▸ **WORK TASK**: Below are records; reproduce exactly the lines from the one that has "obtain rfl : i = s.block.idx := Fin.ext hi" through the one that has "absurd rfl (he a)", ends included, and nothing more.

▸ **RECORDS PROVIDED**:
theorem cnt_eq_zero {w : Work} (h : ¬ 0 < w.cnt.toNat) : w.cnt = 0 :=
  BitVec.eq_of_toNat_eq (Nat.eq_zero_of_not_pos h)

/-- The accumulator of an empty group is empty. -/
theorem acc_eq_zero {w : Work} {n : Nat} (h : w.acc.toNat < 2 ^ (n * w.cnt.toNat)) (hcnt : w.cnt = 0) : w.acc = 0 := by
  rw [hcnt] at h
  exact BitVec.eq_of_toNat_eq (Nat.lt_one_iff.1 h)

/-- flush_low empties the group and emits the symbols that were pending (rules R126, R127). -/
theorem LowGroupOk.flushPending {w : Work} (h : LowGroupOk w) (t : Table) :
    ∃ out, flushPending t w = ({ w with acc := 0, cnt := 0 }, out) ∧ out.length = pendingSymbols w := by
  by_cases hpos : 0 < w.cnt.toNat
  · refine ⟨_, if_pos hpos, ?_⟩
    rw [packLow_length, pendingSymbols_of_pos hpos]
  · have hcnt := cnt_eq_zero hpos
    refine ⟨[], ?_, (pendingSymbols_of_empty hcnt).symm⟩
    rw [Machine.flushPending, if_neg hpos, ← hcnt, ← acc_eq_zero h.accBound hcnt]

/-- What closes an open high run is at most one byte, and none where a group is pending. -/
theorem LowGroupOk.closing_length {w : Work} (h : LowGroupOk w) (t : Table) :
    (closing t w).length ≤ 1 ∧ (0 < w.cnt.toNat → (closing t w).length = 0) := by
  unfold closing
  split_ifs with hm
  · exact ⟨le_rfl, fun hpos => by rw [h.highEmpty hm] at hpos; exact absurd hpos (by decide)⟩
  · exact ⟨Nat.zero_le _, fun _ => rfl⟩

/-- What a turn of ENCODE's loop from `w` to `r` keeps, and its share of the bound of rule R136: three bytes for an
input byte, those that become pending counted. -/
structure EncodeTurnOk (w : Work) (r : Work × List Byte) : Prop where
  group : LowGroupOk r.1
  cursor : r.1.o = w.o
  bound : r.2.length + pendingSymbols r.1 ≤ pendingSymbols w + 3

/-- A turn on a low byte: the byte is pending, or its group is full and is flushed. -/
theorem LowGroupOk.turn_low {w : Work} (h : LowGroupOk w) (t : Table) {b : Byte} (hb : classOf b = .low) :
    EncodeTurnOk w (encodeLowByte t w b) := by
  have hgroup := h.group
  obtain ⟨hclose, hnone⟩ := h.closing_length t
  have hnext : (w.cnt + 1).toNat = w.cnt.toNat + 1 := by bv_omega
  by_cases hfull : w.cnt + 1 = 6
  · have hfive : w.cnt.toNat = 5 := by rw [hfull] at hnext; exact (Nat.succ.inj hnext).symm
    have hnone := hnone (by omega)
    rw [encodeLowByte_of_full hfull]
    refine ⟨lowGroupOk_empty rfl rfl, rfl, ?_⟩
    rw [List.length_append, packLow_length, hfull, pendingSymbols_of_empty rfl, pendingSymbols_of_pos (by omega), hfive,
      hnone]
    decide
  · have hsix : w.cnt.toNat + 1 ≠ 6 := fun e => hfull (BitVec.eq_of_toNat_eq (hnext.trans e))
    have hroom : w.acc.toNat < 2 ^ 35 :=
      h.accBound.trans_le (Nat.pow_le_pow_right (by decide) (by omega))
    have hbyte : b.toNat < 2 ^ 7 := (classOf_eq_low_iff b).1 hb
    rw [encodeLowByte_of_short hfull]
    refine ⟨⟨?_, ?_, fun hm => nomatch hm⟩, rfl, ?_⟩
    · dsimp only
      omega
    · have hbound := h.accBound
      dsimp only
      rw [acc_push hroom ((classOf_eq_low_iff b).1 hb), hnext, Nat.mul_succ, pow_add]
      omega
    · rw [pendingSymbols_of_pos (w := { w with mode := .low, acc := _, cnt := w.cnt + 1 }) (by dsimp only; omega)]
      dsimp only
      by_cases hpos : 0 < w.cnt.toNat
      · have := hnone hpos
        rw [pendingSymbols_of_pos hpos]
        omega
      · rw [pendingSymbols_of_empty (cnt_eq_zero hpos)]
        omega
--
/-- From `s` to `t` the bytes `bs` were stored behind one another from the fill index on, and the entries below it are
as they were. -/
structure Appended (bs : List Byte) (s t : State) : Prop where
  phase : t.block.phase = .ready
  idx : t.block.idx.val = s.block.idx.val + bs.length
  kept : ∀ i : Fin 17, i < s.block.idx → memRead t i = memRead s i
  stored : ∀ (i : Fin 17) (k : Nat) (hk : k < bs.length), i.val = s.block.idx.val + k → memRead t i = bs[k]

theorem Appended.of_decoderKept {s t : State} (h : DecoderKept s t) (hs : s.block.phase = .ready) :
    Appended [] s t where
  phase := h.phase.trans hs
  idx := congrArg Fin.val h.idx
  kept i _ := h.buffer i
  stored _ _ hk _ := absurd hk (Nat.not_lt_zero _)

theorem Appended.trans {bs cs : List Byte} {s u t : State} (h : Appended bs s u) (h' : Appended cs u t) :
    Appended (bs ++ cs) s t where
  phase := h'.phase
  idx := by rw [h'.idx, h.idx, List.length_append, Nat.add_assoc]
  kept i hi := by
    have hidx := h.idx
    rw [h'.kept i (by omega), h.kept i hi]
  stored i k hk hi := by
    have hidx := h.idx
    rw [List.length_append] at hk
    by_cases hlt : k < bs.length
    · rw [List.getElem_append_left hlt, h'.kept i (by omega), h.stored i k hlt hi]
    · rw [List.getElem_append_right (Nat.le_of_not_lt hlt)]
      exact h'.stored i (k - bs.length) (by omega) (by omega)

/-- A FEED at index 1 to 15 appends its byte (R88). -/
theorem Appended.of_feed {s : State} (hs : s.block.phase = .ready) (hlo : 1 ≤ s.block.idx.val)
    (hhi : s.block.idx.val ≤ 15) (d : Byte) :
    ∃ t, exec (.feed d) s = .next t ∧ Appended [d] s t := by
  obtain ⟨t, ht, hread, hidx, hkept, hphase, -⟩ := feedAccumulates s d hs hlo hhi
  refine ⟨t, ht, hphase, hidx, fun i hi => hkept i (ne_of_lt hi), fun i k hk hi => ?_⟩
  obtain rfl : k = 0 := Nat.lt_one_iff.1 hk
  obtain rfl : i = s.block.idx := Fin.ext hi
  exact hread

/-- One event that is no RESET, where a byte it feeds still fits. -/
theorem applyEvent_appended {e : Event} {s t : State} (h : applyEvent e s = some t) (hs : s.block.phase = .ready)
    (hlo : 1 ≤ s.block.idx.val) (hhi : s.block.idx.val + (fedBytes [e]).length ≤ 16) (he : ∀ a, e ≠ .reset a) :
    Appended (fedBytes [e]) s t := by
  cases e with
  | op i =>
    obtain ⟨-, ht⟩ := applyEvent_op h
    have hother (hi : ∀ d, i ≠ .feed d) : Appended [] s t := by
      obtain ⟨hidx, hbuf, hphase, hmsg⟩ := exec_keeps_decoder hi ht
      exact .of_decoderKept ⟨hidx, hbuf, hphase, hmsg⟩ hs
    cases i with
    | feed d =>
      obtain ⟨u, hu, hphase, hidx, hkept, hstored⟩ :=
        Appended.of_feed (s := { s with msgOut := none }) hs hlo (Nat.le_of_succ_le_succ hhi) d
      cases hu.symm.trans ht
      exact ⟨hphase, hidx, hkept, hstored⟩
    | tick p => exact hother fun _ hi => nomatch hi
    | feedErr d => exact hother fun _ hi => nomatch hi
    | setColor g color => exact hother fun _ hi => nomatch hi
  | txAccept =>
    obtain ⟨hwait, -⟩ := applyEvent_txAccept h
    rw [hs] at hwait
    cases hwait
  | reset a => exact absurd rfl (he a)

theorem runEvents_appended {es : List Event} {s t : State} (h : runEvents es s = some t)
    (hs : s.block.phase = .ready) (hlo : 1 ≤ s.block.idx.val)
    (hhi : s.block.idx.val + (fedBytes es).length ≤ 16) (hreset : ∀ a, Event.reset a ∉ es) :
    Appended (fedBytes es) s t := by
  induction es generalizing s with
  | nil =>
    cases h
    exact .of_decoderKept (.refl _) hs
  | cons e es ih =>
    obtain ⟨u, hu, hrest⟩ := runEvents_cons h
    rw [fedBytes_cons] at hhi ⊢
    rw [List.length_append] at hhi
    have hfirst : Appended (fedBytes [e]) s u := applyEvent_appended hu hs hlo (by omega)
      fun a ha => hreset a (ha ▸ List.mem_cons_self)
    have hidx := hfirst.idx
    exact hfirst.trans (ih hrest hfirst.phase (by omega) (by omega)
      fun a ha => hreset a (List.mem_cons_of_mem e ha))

▸ **ANSWER TO THIS PROBLEM**:
  obtain rfl : i = s.block.idx := Fin.ext hi
  exact hread

/-- One event that is no RESET, where a byte it feeds still fits. -/
theorem applyEvent_appended {e : Event} {s t : State} (h : applyEvent e s = some t) (hs : s.block.phase = .ready)
    (hlo : 1 ≤ s.block.idx.val) (hhi : s.block.idx.val + (fedBytes [e]).length ≤ 16) (he : ∀ a, e ≠ .reset a) :
    Appended (fedBytes [e]) s t := by
  cases e with
  | op i =>
    obtain ⟨-, ht⟩ := applyEvent_op h
    have hother (hi : ∀ d, i ≠ .feed d) : Appended [] s t := by
      obtain ⟨hidx, hbuf, hphase, hmsg⟩ := exec_keeps_decoder hi ht
      exact .of_decoderKept ⟨hidx, hbuf, hphase, hmsg⟩ hs
    cases i with
    | feed d =>
      obtain ⟨u, hu, hphase, hidx, hkept, hstored⟩ :=
        Appended.of_feed (s := { s with msgOut := none }) hs hlo (Nat.le_of_succ_le_succ hhi) d
      cases hu.symm.trans ht
      exact ⟨hphase, hidx, hkept, hstored⟩
    | tick p => exact hother fun _ hi => nomatch hi
    | feedErr d => exact hother fun _ hi => nomatch hi
    | setColor g color => exact hother fun _ hi => nomatch hi
  | txAccept =>
    obtain ⟨hwait, -⟩ := applyEvent_txAccept h
    rw [hs] at hwait
    cases hwait
  | reset a => exact absurd rfl (he a)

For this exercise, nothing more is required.